[What you are asked to do]:
Lines below starting with the line with "simp [engineActive, hp] at h" and going on through the line with "(R202, R204) -/" must be output exactly; the rest of the records must be left out.
○ ○ ○
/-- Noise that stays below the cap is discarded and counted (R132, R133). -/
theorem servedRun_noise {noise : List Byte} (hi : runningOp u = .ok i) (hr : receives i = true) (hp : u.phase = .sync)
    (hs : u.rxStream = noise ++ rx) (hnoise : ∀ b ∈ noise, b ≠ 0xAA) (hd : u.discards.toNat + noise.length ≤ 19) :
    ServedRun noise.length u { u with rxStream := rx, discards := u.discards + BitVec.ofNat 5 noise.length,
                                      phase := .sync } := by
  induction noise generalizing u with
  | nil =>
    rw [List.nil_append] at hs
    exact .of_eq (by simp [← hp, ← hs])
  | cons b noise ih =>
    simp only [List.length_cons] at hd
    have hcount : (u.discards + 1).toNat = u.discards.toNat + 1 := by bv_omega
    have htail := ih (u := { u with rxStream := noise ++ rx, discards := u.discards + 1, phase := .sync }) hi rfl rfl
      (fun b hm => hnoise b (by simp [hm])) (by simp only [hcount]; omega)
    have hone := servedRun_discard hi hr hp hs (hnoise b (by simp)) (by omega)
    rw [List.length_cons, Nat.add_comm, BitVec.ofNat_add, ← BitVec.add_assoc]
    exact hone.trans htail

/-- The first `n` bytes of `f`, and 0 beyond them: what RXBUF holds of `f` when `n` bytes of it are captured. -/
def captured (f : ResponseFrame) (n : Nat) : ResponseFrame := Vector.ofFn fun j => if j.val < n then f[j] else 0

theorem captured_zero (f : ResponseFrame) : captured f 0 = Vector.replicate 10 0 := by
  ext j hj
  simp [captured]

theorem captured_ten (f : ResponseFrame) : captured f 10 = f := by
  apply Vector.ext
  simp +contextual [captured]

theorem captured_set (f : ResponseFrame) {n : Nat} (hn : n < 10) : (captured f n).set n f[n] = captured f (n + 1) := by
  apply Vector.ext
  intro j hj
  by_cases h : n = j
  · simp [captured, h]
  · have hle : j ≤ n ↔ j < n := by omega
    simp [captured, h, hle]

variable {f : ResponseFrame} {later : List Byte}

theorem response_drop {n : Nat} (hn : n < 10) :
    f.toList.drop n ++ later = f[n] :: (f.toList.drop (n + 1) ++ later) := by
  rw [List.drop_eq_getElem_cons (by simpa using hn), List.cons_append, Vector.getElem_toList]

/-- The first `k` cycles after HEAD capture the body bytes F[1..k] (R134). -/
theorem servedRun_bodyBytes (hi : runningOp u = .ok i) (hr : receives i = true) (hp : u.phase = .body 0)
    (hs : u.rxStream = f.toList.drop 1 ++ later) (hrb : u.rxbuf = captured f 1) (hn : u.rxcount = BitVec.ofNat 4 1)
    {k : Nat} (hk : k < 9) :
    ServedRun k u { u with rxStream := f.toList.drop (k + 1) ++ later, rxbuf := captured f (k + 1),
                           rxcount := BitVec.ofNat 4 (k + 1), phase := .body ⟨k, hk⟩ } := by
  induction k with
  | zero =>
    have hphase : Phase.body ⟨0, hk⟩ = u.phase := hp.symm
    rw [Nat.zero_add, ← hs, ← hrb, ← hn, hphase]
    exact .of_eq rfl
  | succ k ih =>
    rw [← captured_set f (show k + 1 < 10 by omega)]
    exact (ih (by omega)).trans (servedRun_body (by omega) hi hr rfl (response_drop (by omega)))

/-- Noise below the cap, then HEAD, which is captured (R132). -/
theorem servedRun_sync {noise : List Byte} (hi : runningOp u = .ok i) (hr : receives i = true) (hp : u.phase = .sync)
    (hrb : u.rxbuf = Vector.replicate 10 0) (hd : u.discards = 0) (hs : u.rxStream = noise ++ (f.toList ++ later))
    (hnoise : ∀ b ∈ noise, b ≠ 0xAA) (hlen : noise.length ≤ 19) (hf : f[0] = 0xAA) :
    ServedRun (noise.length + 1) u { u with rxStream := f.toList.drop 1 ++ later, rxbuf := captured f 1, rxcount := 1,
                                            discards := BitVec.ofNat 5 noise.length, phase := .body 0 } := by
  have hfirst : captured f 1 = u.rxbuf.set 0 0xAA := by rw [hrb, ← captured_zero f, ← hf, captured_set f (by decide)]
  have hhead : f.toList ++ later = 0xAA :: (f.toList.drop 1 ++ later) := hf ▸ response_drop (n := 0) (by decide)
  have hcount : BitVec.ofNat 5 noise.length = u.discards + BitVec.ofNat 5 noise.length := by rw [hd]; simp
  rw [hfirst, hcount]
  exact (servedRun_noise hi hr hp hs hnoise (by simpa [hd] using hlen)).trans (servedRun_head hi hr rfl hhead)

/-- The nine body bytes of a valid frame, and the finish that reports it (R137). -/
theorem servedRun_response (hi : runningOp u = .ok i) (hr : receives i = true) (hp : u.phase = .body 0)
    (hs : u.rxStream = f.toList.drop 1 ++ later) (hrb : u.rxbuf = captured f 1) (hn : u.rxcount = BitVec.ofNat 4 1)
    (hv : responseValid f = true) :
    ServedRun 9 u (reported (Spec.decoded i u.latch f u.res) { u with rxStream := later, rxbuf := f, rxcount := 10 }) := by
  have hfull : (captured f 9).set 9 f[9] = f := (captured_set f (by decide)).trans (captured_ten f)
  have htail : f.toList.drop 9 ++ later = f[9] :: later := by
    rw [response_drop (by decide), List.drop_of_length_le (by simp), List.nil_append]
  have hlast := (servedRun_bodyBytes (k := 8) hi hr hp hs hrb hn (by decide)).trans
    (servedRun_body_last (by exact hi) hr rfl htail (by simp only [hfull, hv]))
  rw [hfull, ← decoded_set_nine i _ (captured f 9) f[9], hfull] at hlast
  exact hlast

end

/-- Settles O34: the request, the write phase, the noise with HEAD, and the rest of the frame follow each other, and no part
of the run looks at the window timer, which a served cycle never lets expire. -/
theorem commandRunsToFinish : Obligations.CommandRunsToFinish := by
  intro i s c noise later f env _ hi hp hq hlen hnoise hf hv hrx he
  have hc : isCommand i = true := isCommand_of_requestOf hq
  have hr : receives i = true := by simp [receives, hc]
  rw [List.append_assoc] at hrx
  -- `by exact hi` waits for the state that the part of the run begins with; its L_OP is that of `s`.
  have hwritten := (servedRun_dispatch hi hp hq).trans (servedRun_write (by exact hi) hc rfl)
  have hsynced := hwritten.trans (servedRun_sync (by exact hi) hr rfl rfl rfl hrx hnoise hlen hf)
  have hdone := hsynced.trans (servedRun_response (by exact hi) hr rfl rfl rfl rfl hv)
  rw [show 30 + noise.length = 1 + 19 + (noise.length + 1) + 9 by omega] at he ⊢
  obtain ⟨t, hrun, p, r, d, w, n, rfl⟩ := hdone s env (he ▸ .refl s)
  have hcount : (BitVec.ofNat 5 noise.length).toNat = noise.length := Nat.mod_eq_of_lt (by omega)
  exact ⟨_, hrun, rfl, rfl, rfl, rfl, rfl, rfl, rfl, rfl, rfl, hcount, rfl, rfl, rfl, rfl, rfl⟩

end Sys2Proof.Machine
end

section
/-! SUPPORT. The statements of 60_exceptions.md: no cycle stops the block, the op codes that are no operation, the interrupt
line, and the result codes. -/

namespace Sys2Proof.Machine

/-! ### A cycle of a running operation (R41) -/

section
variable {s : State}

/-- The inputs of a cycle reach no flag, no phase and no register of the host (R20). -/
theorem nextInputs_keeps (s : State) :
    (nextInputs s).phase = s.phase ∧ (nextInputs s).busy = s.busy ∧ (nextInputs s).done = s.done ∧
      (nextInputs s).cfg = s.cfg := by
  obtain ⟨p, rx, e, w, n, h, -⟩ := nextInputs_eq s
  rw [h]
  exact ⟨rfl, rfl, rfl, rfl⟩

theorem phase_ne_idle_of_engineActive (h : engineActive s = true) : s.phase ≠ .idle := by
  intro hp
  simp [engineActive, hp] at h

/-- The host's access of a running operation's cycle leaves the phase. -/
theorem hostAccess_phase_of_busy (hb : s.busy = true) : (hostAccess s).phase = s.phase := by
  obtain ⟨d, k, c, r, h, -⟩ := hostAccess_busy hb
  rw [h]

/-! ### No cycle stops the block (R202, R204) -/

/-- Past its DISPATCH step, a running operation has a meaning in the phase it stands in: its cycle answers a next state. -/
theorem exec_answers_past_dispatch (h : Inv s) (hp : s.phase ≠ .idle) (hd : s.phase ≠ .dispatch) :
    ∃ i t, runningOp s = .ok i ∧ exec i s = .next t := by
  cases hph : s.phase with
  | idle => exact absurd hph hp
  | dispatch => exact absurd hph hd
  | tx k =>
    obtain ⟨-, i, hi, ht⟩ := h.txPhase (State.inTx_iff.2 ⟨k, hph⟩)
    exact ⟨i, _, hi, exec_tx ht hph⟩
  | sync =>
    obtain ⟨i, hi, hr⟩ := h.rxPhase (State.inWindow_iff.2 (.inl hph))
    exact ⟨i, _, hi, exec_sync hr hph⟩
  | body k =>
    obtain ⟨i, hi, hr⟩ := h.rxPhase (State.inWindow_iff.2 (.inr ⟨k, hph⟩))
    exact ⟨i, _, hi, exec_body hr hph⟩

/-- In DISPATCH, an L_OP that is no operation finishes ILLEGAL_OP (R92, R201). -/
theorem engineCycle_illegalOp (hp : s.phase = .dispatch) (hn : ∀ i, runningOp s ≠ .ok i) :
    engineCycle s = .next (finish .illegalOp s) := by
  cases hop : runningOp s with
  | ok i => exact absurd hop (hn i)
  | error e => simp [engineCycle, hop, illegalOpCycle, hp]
○ ○ ○
[Finished task]:
  simp [engineActive, hp] at h

/-- The host's access of a running operation's cycle leaves the phase. -/
theorem hostAccess_phase_of_busy (hb : s.busy = true) : (hostAccess s).phase = s.phase := by
  obtain ⟨d, k, c, r, h, -⟩ := hostAccess_busy hb
  rw [h]

/-! ### No cycle stops the block (R202, R204) -/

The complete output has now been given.